Thanks for the task! Yeah these actually kicked off the whole project to some extent, so good to move them.

I gather they don't need to go behind the cloudlb, or use a shared VIP? If so hopefully it'd be straightforward to re-provision with the new network setup, and make the Rabbit MQ service available on cloud-private.

We should move any other hosts that need them to the cloud-specific racks before proceeding.

I'll need to double-check but I think it's enough that everything else can talk to the Rabbit ports on the cloud-private addresses. The remaining cloudcontrols and cloudvirt-wdqs hosts will indeed need to be moved first.

taavi edited projects, added Cloud-VPS; removed User-aborrero.

This can move forward now, although due to the nature of Rabbit this needs to be coordinated to avoid unnecessary downtime. It's fine if this goes to January, I'd much prefer that to a non-coordinated move next week. cloudrabbit1001 is the current cluster leader so it should be moved last.

These hosts will need a single connection with the rack-specific cloud-hosts VLAN as primary and cloud-private trunked. They need to be spread out so there's no more than one node per rack.

Nice ! So next step here is to decom the current ones and then sync up with DCops to move them to the proper racks. From there we can re-provision them with the proper network settings.

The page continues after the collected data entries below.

-- ==== Sys2Proof/Machine/Dispatch.lean ====
section
/-! DEFINITION. The dispatch of a command to its meaning: one arm for each constructor. -/

namespace Sys2Proof.Machine

/-- The effect of a command on everything but the queue. -/
def exec (i : Instr) (s : State) : Host.Outcome State Fault Refusal :=
  match i with
  | .powerOnReset porst straps fansPresent => Sys2Proof.Machine.execPowerOnReset porst straps fansPresent s
  | .presenceSample bay present => Sys2Proof.Machine.execPresenceSample bay present s
  | .attentionSample bay pressed => Sys2Proof.Machine.execAttentionSample bay pressed s
  | .pgoodSample bay high => Sys2Proof.Machine.execPgoodSample bay high s
  | .rampTimerExpiry => Sys2Proof.Machine.execRampTimerExpiry s
  | .settleTimerExpiry => Sys2Proof.Machine.execSettleTimerExpiry s
  | .stopTimerExpiry bay => Sys2Proof.Machine.execStopTimerExpiry bay s
  | .shedTimerExpiry bay => Sys2Proof.Machine.execShedTimerExpiry bay s
  | .capTimerExpiry bay => Sys2Proof.Machine.execCapTimerExpiry bay s
  | .pollTimerExpiry bay => Sys2Proof.Machine.execPollTimerExpiry bay s
  | .roundTimerExpiry => Sys2Proof.Machine.execRoundTimerExpiry s
  | .requestSent link => Sys2Proof.Machine.execRequestSent link s
  | .responseTimerExpiry link => Sys2Proof.Machine.execResponseTimerExpiry link s
  | .completionWindowExpiry link => Sys2Proof.Machine.execCompletionWindowExpiry link s
  | .linkCharacter link char => Sys2Proof.Machine.execLinkCharacter link char s
  | .quietEnd link => Sys2Proof.Machine.execQuietEnd link s
  | .supplyPresenceSample supply present => Sys2Proof.Machine.execSupplyPresenceSample supply present s
  | .dcOkSample supply high => Sys2Proof.Machine.execDcOkSample supply high s
  | .conversionSlotEnd code => Sys2Proof.Machine.execConversionSlotEnd code s
  | .controlPeriodExpiry zone => Sys2Proof.Machine.execControlPeriodExpiry zone s
  | .tachWindowEnd => Sys2Proof.Machine.execTachWindowEnd s
  | .fanPresenceSample fan present => Sys2Proof.Machine.execFanPresenceSample fan present s
  | .uplinkLinkReport uplink up => Sys2Proof.Machine.execUplinkLinkReport uplink up s
  | .holdTimerExpiry uplink => Sys2Proof.Machine.execHoldTimerExpiry uplink s
  | .agingTimerExpiry => Sys2Proof.Machine.execAgingTimerExpiry s
  | .bayPortFrame bay frame => Sys2Proof.Machine.execBayPortFrame bay frame s
  | .uplinkFrame uplink frame => Sys2Proof.Machine.execUplinkFrame uplink frame s
  | .silenceTimerExpiry => Sys2Proof.Machine.execSilenceTimerExpiry s
  | .controlFrameExecution => Sys2Proof.Machine.execControlFrameExecution s
  | .queryChassis => Sys2Proof.Machine.execQueryChassis s
  | .setManagers sel count timeout addrs => Sys2Proof.Machine.execSetManagers sel count timeout addrs s
  | .clearStations => Sys2Proof.Machine.execClearStations s
  | .clearCounters => Sys2Proof.Machine.execClearCounters s
  | .clearEvents => Sys2Proof.Machine.execClearEvents s
  | .queryBay bay => Sys2Proof.Machine.execQueryBay bay s
  | .setBay bay sel priority autoPower pressToStart zone primary alternate group => Sys2Proof.Machine.execSetBay bay sel priority autoPower pressToStart zone primary alternate group s
  | .bayActionOn bay => Sys2Proof.Machine.execBayActionOn bay s
  | .bayActionStop bay => Sys2Proof.Machine.execBayActionStop bay s
  | .bayActionForceOff bay => Sys2Proof.Machine.execBayActionForceOff bay s
  | .bayActionClearFault bay => Sys2Proof.Machine.execBayActionClearFault bay s
  | .bayActionRecheck bay => Sys2Proof.Machine.execBayActionRecheck bay s
  | .readIdentity cls index first count => Sys2Proof.Machine.execReadIdentity cls index first count s
  | .setSupply supply override => Sys2Proof.Machine.execSetSupply supply override s
  | .setPowerPolicy sel mode overhead capTimeout => Sys2Proof.Machine.execSetPowerPolicy sel mode overhead capTimeout s
  | .queryPower => Sys2Proof.Machine.execQueryPower s
  | .setRamp sel code0 code1 code2 code3 rampTimeout settle stopTimeout shedGrace => Sys2Proof.Machine.execSetRamp sel code0 code1 code2 code3 rampTimeout settle stopTimeout shedGrace s
  | .setZone zone sel values => Sys2Proof.Machine.execSetZone zone sel values s
  | .loadCurve zone count points => Sys2Proof.Machine.execLoadCurve zone count points s
  | .setSensor chan sel gain offset zone warn crit enabled => Sys2Proof.Machine.execSetSensor chan sel gain offset zone warn crit enabled s
  | .queryThermal => Sys2Proof.Machine.execQueryThermal s
  | .setUplink uplink sel trusted hold aging => Sys2Proof.Machine.execSetUplink uplink sel trusted hold aging s
  | .setGroup group tag => Sys2Proof.Machine.execSetGroup group tag s
  | .addStation addr bay => Sys2Proof.Machine.execAddStation addr bay s
  | .removeStation addr => Sys2Proof.Machine.execRemoveStation addr s
  | .readStations first count => Sys2Proof.Machine.execReadStations first count s
  | .queryTraffic => Sys2Proof.Machine.execQueryTraffic s
  | .setWatch unit selector negate direction enabled lo hi => Sys2Proof.Machine.execSetWatch unit selector negate direction enabled lo hi s
  | .setComposite comp mask mode drop copy threshold => Sys2Proof.Machine.execSetComposite comp mask mode drop copy threshold s
  | .armComposite comp => Sys2Proof.Machine.execArmComposite comp s
  | .queryWatch => Sys2Proof.Machine.execQueryWatch s
  | .readEvents count => Sys2Proof.Machine.execReadEvents count s
  | .readConditions => Sys2Proof.Machine.execReadConditions s
  | .ackCondition kind index => Sys2Proof.Machine.execAckCondition kind index s
  | .setEventLimit limit => Sys2Proof.Machine.execSetEventLimit limit s
  | .tachPulse fan => Sys2Proof.Machine.execTachPulse fan s

end Sys2Proof.Machine
end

Change 989196 had a related patch set uploaded (by Majavah; author: Majavah):

[operations/dns@master] wikimediacloud.org: point rabbitmq03.eqiad1 to cloudrabbit1002

https://gerrit.wikimedia.org/r/989196

Change 989196 merged by Majavah:

[operations/dns@master] wikimediacloud.org: point rabbitmq03.eqiad1 to cloudrabbit1002

https://gerrit.wikimedia.org/r/989196

cookbooks.sre.hosts.decommission executed by taavi@cumin1002 for hosts: cloudrabbit1003.wikimedia.org

  • cloudrabbit1003.wikimedia.org (PASS)
    • Downtimed host on Icinga/Alertmanager
    • Found physical host
    • Downtimed management interface on Alertmanager
    • Wiped all swraid, partition-table and filesystem signatures
    • Powered off
    • [Netbox] Set status to Decommissioning, deleted all non-mgmt IPs, updated switch interfaces (disabled, removed vlans, etc)
    • Configured the linked switch interface(s)
    • Removed from DebMonitor
    • Removed from Puppet master and PuppetDB

This can move forward now, although due to the nature of Rabbit this needs to be coordinated to avoid unnecessary downtime. It's fine if this goes to January, I'd much prefer that to a non-coordinated move next week. cloudrabbit1001 is the current cluster leader so it should be moved last.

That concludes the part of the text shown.